Information is handled according to history field and determines the corresponding format analysis processing rule of the sorting field information, wherein described go through History field processing information record has the corresponding relationship of history field Yu format analysis processing rule;
The sorting field information is handled to obtain corresponding data information according to determining format analysis processing rule;
Based on Predicting Performance Characteristics model trained in advance, the data characteristic of the tables of data is predicted according to the data information.
In one embodiment, the processor 720 is swept described in program code realization stored in memory for running Before retouching field information of the tables of data in database to obtain the tables of data, following steps are also realized:
The data of historical data table are obtained as sample data;
To the sample data carry out feature extraction to obtain feature field, according to the feature field construction feature to Amount;
Logic-based regression algorithm carries out the Predicting Performance Characteristics mould that model training is trained in advance according to described eigenvector Type.
In one embodiment, the processor 720 realizes described for running program code stored in memory When determining the corresponding format analysis processing rule of the sorting field information according to history field processing information, it is implemented as follows step:
Determine corresponding multiple history fields according to the data type of the field information, and calculate the field information and The Jie Kade similarity factor of each history field;
It, will be described most like according to Jie Kade similarity factor determination and the most like history field of the field information The corresponding format analysis processing rule of history field as the field information corresponding format analysis processing rule.

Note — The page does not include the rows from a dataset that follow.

/-- Whether a lane is one that can still fail. -/
def State.laneAlive (s : State) (engine lane : Nat) : Bool :=
  if lane < 32 then
    s.b F.portCtrl_ENABLE (2 * engine + lane / 16) &&
      s.f F.portLanes_FAILED (2 * engine + lane / 16) / 2 ^ (lane % 16) % 2 == 0
  else !(s.port (2 * engine)).failed.contains lane

/-- What the PORT entries of the tables show of the fabric ports (16 R553). -/
def State.portsShown (s : State) : List (W32 × W32) :=
  (List.range 8).map (fun p => (s.rget .portStatus p, s.rget .portDelay p))

/-- A change of the fabric's ports shows in every table (16 R551, R557). -/
def State.showPorts (before after : State) : State :=
  if before.portsShown == after.portsShown then after else after.ploro after.ras.tables

/-- A change of the fabric's ports, with its service causes. -/
def State.portsChanged (before after : State) : State := State.service before (State.showPorts before after)

/-- LANE_FAILURE (10 R329). -/
def execLaneFailure (engine lane : Nat) (s : State) : Host.Outcome State Fault Refusal :=
  command (.laneFailure engine lane) (s.laneAlive engine lane) s
    (State.portsChanged s (s.doLaneFailure engine lane))

/-! ### Replays and retrains (10 R332, R372) -/

/-- Whether a lane of an engine carries flits of a port: one of its own, or a spare given to it (10 R328, R329). -/
def State.carries (s : State) (port lane : Nat) : Bool :=
  if lane < 32 then lane / 16 == port % 2
  else s.f (if lane == 32 then F.portLanes_SPA else F.portLanes_SPB) port != 0x1F

/-- A replay attributed to a lane: it fails when more than 16 come within 1 ms, a million ticks of TIMEBASE (10 R329,
11 R375). -/
def State.blameLane (s : State) (port lane : Nat) : State :=
  let s := s.tick
  let now := s.tun.tb.toNat
  let x := s.port port
  let times := now :: (SMap.get [] x.laneReplays lane).filter (fun t => now ≤ t + 1000000)
  let fails := 16 < times.length && s.laneAlive (port / 2) lane
  let s := s.setPort port { x with laneReplays := SMap.set [] x.laneReplays lane (if fails then [] else times) }
  if fails then s.doLaneFailure (port / 2) lane else s

/-- FLIT_CRC_ERROR (10 R329, R332): the flit is resent from the replay buffer; its eighth replay starts a retrain. -/
def State.doCrcError (s : State) (port lane : Nat) : State :=
  let s := s.portCount port 2 1
  let x := s.port port
  let s := s.setPort port { x with replay := x.replay + 1 }
  let s := s.blameLane port lane
  if 7 ≤ x.replay && s.linked port && !(s.port port).training then s.retrain port else s

def execFlitCrcError (port lane : Nat) (s : State) : Host.Outcome State Fault Refusal :=
  command (.flitCrcError port lane) 
    (s.linked port && !(s.port port).training && s.carries port lane) s
    (State.portsChanged s (s.doCrcError port lane))

/-- FABRIC_RETRAIN_FAILURE (10 R332): the third within a second makes the port FAILED and discards and counts the
flits that its replay buffer still holds; before that the link retrains again. What waited to be sent is discarded
with them (log entry 18). -/
def State.doRetrainFailure (s : State) (port : Nat) (withinSecond : Bool) : State :=
  let n := if withinSecond then (s.port port).retrainFails + 1 else 1
  if 3 ≤ n then
    let s := s.acknowledge port
    (s.portCount port 4 (s.port port).unacked.length).portDown port 4
  else (s.setPort port { s.port port with retrainFails := n }).retrain port

def execFabricRetrainFailure (port : Nat) (withinSecond : Bool) (s : State) : Host.Outcome State Fault Refusal :=
  command (.fabricRetrainFailure port withinSecond) (s.port port).training s
    (State.portsChanged s (s.doRetrainFailure port withinSecond))

/-- Whether a link can be retrained: it carries flits, has failed, or was refused. -/
def State.canRetrain (s : State) (port : Nat) : Bool := s.b F.portCtrl_ENABLE port && s.f F.portStatus_STATE port != 0

/-- Writing RETRAIN: a link in service retrains, any other trains anew. -/
def State.askRetrain (s : State) (port : Nat) : State :=
  if !s.canRetrain port then s
  else if s.linked port then (if (s.port port).training then s else s.retrain port)
  else s.setF F.portStatus_STATE port 1

/-- A write of BXF_PORT_CTRL (10 R331, R372). -/
def State.writePortCtrl (s : State) (port : Nat) (v : W32) : State :=
  let was := s.b F.portCtrl_ENABLE port
  let t := s.code .portCtrl port v
  if bitsOf v 0 1 == 0 then
    if was then ((t.portDown port 0).setF F.portStatus_PEER_VALID port 0).setF F.portStatus_PEER port 0 else t
  else
    let t := if was then t else t.setF F.portStatus_STATE port 1
    if bitsOf v 1 1 == 1 && was then t.askRetrain port else t

/-- PORT_ENABLE (10 R331). -/
def execPortEnable (port : Nat) (v : W32) (s : State) : Host.Outcome State Fault Refusal :=
  command (.portEnable port v) (bitsOf v 0 1 == 1) s
    (State.portsChanged s (s.writePortCtrl port v))

/-- PORT_RETRAIN (10 R372). -/
def execPortRetrain (port : Nat) (v : W32) (s : State) : Host.Outcome State Fault Refusal :=
  command (.portRetrain port v) (bitsOf v 1 1 == 1) s
    (State.portsChanged s (s.writePortCtrl port v))

/-! ### Training (10 R331) -/

/-- A retrain ends: the flits not acknowledged are resent and what waited follows (10 R329). -/
def State.sendQueued (s : State) (port : Nat) : State :=
  (s.setPort port { s.port port with training := false, replay := 0, retrainFails := 0 }).pump port

/-- A DLYREQ leaves on a port, which stamps T1 (10 R361). -/
def State.sendDelay (s : State) (port : Nat) : State :=
  s.transmit port { Msg.empty with
    vc := 0, type := 0x02, snode := s.snode, hops := BitVec.ofNat 5 s.hopLimit, head := zeros 8 }

/-- Whether the peer check fails. -/
def State.miswired (s : State) (port : Nat) (peer : Option W16) : Bool :=
  s.b F.portCfg_EXPECT_VALID port &&
    (match peer with
     | some n => n.toNat != s.f F.portCfg_EXPECT_PEER port
     | none => false)

/-- The node a peer reports. -/
def State.notePeer (s : State) (port : Nat) (peer : Option W16) : State :=
  (s.setF F.portStatus_PEER port ((peer.map BitVec.toNat).getD 0)).setF F.portStatus_PEER_VALID port
    (if peer.isSome then 1 else 0)

/-- TRAINING_COMPLETE's effect: REFUSED, or up at the smaller of the two ends' widths. -/
def State.doTrained (s : State) (port : Nat) (peer : Option W16) (peerLanes : Nat) (delay : W16) : State :=
  let s := s.notePeer port peer
  if s.miswired port peer then
    let s := (s.portDown port 5).notePeer port peer
    s.setF F.portFlags_MISWIRED port 1
  else
    let anew := !s.linked port
    let w := min (s.ownLanes port) peerLanes
    let s := (s.setF F.portStatus_STATE port (if w == 16 then 2 else 3)).setF F.portStatus_WIDTH port (if w == 16 then 2 else 1)
    let s := s.setF F.portDelay_DELAY port delay.toNat
    let s := (s.setPort port { s.port port with peerLanes := peerLanes }).sendQueued port
    if anew then s.sendDelay port else s

/-- TRAINING_COMPLETE (10 R331). -/
def execTrainingComplete (port : Nat) (peer : Option W16) (peerLanes : Nat) (delay : W16) (s : State) :
    Host.Outcome State Fault Refusal :=
  command (.trainingComplete port peer peerLanes delay)
    ((s.f F.portStatus_STATE port == 1 || (s.port port).training) && !s.b F.clkStatus_SAFE 0 && (peerLanes == 8 || peerLanes == 16) &&
      s.ownLanes port != 0)
    s (State.portsChanged s (s.doTrained port peer peerLanes delay))

/-- TRAINING_RETRY (10 R331). -/
def execTrainingRetry (port : Nat) (s : State) : Host.Outcome State Fault Refusal :=
  command (.trainingRetry port)
    (s.b F.portCtrl_ENABLE port && (s.f F.portStatus_STATE port == 1 || s.f F.portStatus_STATE port == 5))
    s (State.portsChanged s (s.setF F.portStatus_STATE port 1))

/-- VC0_WAIT_CLEAR (10 R372). -/
def execVc0WaitClear (port : Nat) (v : W32) (s : State) : Host.Outcome State Fault Refusal :=
  command (.vc0WaitClear port v) (bitsOf v 31 1 == 1) s (s.setF F.portVc0Wait_MAX port 0)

In one embodiment, the processor 720 realizes described for running program code stored in memory When being handled the sorting field information to obtain corresponding data information according to determining format analysis processing rule, specific implementation Following steps:
The sorting field information handle using distributed proccessing according to determining format analysis processing rule To the corresponding data information of the sorting field information, wherein the distributed proccessing includes Hadoop system or Spark System processing technique.
In one embodiment, the processor 720 realizes described for running program code stored in memory After being handled the sorting field information to obtain corresponding data information according to determining format analysis processing rule, also realize Following steps:
Judge the data information whether address information;
If the data information is address information, complete address information is obtained from match address library and adds to data letter Breath.

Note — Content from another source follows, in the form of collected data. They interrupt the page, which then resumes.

def execSpdmHeartbeat (via : SpdmPath) (body : List Byte) (s : State) : Host.Outcome State Fault Refusal :=
  command (.spdmHeartbeat via body) (s.spdmReach via) s
    (s.inSession via (fun s => s.spdmAnswer via 0xE8 0x68 body))

def execKeyUpdate (via : SpdmPath) (body : List Byte) (s : State) : Host.Outcome State Fault Refusal :=
  command (.keyUpdate via body) (s.spdmReach via) s
    (s.inSession via (fun s => s.spdmAnswer via 0xE9 0x69 body))

def execEndSession (via : SpdmPath) (body : List Byte) (s : State) : Host.Outcome State Fault Refusal :=
  command (.endSession via body) (s.spdmReach via) s
    (s.inSession via (fun s =>
      let t := s.spdmAnswer via 0xEC 0x6C body
      { t with sec := { t.sec with sessions := t.sec.sessions.filter (· != via) } }))

def execChunkSend (via : SpdmPath) (body : List Byte) (s : State) : Host.Outcome State Fault Refusal :=
  command (.chunkSend via body) (s.spdmReach via) s (s.spdmAnswer via 0x85 0x05 body)

def execChunkGet (via : SpdmPath) (body : List Byte) (s : State) : Host.Outcome State Fault Refusal :=
  command (.chunkGet via body) (s.spdmReach via) s (s.spdmAnswer via 0x86 0x06 body)

/-! ### SPDM fragments of the fabric (13 R468, 10 R349) -/

/-- Whether a management message is admitted (10 R349 step 1). -/
def State.mgmtOk (s : State) (m : Msg) : Bool := m.skey == 0 && s.b F.bxfCtlRouteData_MGMT m.snode.toNat

/-- A fragment kept with the others of its message; one out of range is discarded. -/
def State.takeFragment (s : State) (m : Msg) : State :=
  let msgno := fieldAt m.head 0 4
  let idx := fieldAt m.head 4 2
  let count := fieldAt m.head 6 2
  let len := fieldAt m.head 8 2
  let snode := m.snode.toNat
  if len == 0 || 208 < len || count ≤ idx then s
  else
    let part := (idx, (m.head.drop 16).take len)
    let mine (f : Fragments) : Bool := f.snode == snode && f.msgno == msgno
    let old := ((s.fab.frags.find? mine).map Fragments.parts).getD []
    let f : Fragments := ⟨snode, msgno, count, m.tag.toNat, part :: old.filter (fun p => p.1 != idx)⟩
    { s with fab := { s.fab with frags := s.fab.frags.filter (fun g => !mine g) ++ [f] } }

/-- MGMT_SPDM_FRAGMENT (13 R468). -/
def execMgmtSpdmFragment (port : Nat) (m : Msg) (s : State) : Host.Outcome State Fault Refusal :=
  fromPort (.mgmtSpdmFragment port m) s port m 0x07 (fun s =>
    if s.mgmtOk m then some (s.takeFragment m) else s.refuseIn m 0 0x08)

/-- SPDM_FRAGMENT_TIMEOUT (13 R468; 14 R496). -/
def execSpdmFragmentTimeout (snode msgno : Nat) (s : State) : Host.Outcome State Fault Refusal :=
  command (.spdmFragmentTimeout snode msgno)
    (s.fab.frags.any (fun f => f.snode == snode && f.msgno == msgno && !f.whole) && !s.b F.clkStatus_SAFE 0)
    s
    { s with fab := { s.fab with frags := s.fab.frags.filter (fun f => !(f.snode == snode && f.msgno == msgno)) } }

/-! ### Key releases (13 R469 to R471, R483) -/

/-- A circle slot freed. -/
def State.freeCircle (s : State) (part slot : Nat) : State :=
  { s with sec := { s.sec with circles := SMap.drop s.sec.circles slot } }.setF F.keyHeld_SLOTS part
    (s.f F.keyHeld_SLOTS part - (if s.f F.keyHeld_SLOTS part / 2 ^ slot % 2 == 1 then 2 ^ slot else 0))

/-- OP ends with an error code, 0 for none. -/
def State.endKey (s : State) (part err : Nat) : State :=
  ((s.setF F.keyStatus_BUSY part 0).setF F.keyStatus_DONE part 1).setF F.keyStatus_ERR part err

/-- DROP (13 R471). -/
def State.dropKey (s : State) (part slot : Nat) : State :=
  match SMap.find s.sec.circles slot with
  | some c => if c.part == part then (s.freeCircle part slot).endKey part 0 else s.endKey part 7
  | none => s.endKey part 7

/-- A write of SEC_KEY_CMD. -/
def State.writeKeyCmd (s : State) (part : Nat) (v : W32) : State :=
  if bitsOf v 6 1 == 0 then s.code .keyCmd part v
  else if s.b F.keyStatus_BUSY part || 2 ≤ bitsOf v 0 2 then s.ignored .keyCmd part
  else
    let s := s.code .keyCmd part v
    if bitsOf v 0 2 == 1 then s.dropKey part (bitsOf v 2 4)
    else
      { s with sec := { s.sec with
          keyBusy := SMap.put s.sec.keyBusy part (s.pair .keyAddrLo .keyAddrHi part) } }.setF F.keyStatus_BUSY part 1

/-- KEY_LOAD (13 R470). -/
def execKeyLoad (part : Nat) (v : W32) (s : State) : Host.Outcome State Fault Refusal :=
  command (.keyLoad part v) (bitsOf v 6 1 == 1 && bitsOf v 0 2 == 0) s (s.writeKeyCmd part v)

/-- KEY_DROP (13 R471). -/
def execKeyDrop (part : Nat) (v : W32) (s : State) : Host.Outcome State Fault Refusal :=
  command (.keyDrop part v) (bitsOf v 6 1 == 1 && bitsOf v 0 2 == 1) s (s.writeKeyCmd part v)

/-- Bytes of a partition's Global space on this device, as a non-allocating agent reads them: up to
`fuel` lines. -/
def State.readRun (part : Nat) : Nat → W64 → Nat → State → Except Nat (List Byte × State)
  | 0, _, _, s => .ok ([], s)
  | fuel + 1, a, n, s =>
    if n == 0 then .ok ([], s)
    else
      let k := min n (128 - a.toNat % 128)
      match s.devRead part a k with
      | .error c => .error c
      | .ok (d, s) =>
        match State.readRun part fuel (a + BitVec.ofNat 64 k) (n - k) s with
        | .error c => .error c
        | .ok (ds, s) => .ok (d ++ ds, s)

/-- "NZVKEYRL". -/
def keyMagic : List Byte := [0x4E, 0x5A, 0x56, 0x4B, 0x45, 0x59, 0x52, 0x4C]

/-- The circle key of a release blob, or the error of the first check that fails (13 R469, R470). -/
def State.unwrapBlob (s : State) (b : List Byte) : Except Nat (BitVec 256) :=
  if !s.b F.secStatus_IDENTITY_ON 0 then .error 8
  else if b.take 8 != keyMagic || fieldAt b 8 4 != 1 || !zeroAt b 68 4 then .error 1
  else if (b.drop 16).take 32 != deviceBinding then .error 2
  else if s.counter 3 != some (fieldAt b 12 4) then .error 3
  else if s.fwSvn < fieldAt b 64 4 then .error 4
  else
    let ss := Config.mlkemDecaps s.sec.epochKey ((b.drop 72).take 1568)
    -- "NZV-KEK"
    let kek := Config.shake256 32 ([0x4E, 0x5A, 0x56, 0x2D, 0x4B, 0x45, 0x4B] ++ ss ++ b.take 72)
    match Config.aesUnwrap kek ((b.drop 1640).take 40) with
    | none => .error 5
    | some k => .ok (BitVec.ofNat 256 (leNat k))

/-- The slot a key goes into: the one with its circle, else the lowest free one. -/
def State.circleFor (s : State) (part : Nat) (circle : BitVec 128) : Option Nat :=
  match (List.range 16).find? (fun i =>
      (SMap.find s.sec.circles i).any (fun c => c.part == part && c.circle == circle)) with
  | some i => some i
  | none => (List.range 16).find? (fun i => (SMap.find s.sec.circles i).isNone)

/-- A load that failed is counted (13 R482). -/
def State.keyFails (s : State) (part err : Nat) : State := (s.bump .secEvtLo .secEvtHi 2 1).endKey part err

/-- The end of a load (13 R470); none while the blob's lines stall. A blob that cannot be read fails as
one out of format (log entry 39). -/
def State.endKeyLoad (s : State) (part : Nat) : Option State :=
  match SMap.find s.sec.keyBusy part with
  | none => none
  | some a =>
    let s0 := { s with sec := { s.sec with keyBusy := SMap.drop s.sec.keyBusy part } }
    match State.readRun part 15 a 1680 s0 with
    | .error 0 => none
    | .error _ => some (s0.keyFails part (if s.b F.secStatus_IDENTITY_ON 0 then 1 else 8))
    | .ok (b, s) =>
      match if a.toNat % 8 == 0 then s.unwrapBlob b else .error 1 with
      | .error e => some (s.keyFails part e)
      | .ok k =>
        let circle := BitVec.ofNat 128 (fieldAt b 48 16)
        match s.circleFor part circle with
        | none => some (s.keyFails part 6)
        | some i =>
          let s := { s with sec := { s.sec with circles := SMap.put s.sec.circles i ⟨part, circle, k⟩ } }
          some (((s.setF F.keyHeld_SLOTS part (s.f F.keyHeld_SLOTS part ||| 2 ^ i)).setF F.keyStatus_RSLOT part i).endKey part 0)

/-- KEY_LOAD_COMPLETE (13 R470). -/
def execKeyLoadComplete (part : Nat) (s : State) : Host.Outcome State Fault Refusal :=
  command (.keyLoadComplete part) (s.endKeyLoad part).isSome s
    ((s.endKeyLoad part).getD s)

end Sys2Proof.Machine
end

In one embodiment, the processor 720 realizes scanning number for running program code stored in memory When field information according to the tables of data in library to obtain the tables of data, it is implemented as follows step:
The tables of data in the database is scanned by distributed system automatic regular polling to obtain the field of the tables of data Information.
It should be appreciated that in the embodiment of the present application, processor 720 can be central processing unit (Central ProcessingUnit, CPU), which can also be other general processors, digital signal processor (Digital Signal Processor, DSP), specific integrated circuit (Application Specific Integrated Circuit, ASIC), ready-made programmable gate array (Field-Programmable GateArray, FPGA) or other programmable logic devices Part, discrete gate or transistor logic, discrete hardware components etc..Wherein, general processor can be microprocessor or The processor is also possible to any conventional processor etc..
It will be understood by those skilled in the art that 700 structure of computer equipment shown in Fig. 8 is not constituted and is set to computer Standby 700 restriction may include perhaps combining certain components or different component cloth than illustrating more or fewer components It sets.
Those of ordinary skill in the art will appreciate that be realize above-described embodiment method in all or part of the process, be Relevant hardware can be instructed to complete by computer program, computer program can be stored in a storage medium, this is deposited Storage media is computer readable storage medium.In the embodiment of the present invention, which can be stored in computer system It in storage medium, and is executed by least one processor in the computer system, includes the reality such as above-mentioned each method with realization Apply the process step of example.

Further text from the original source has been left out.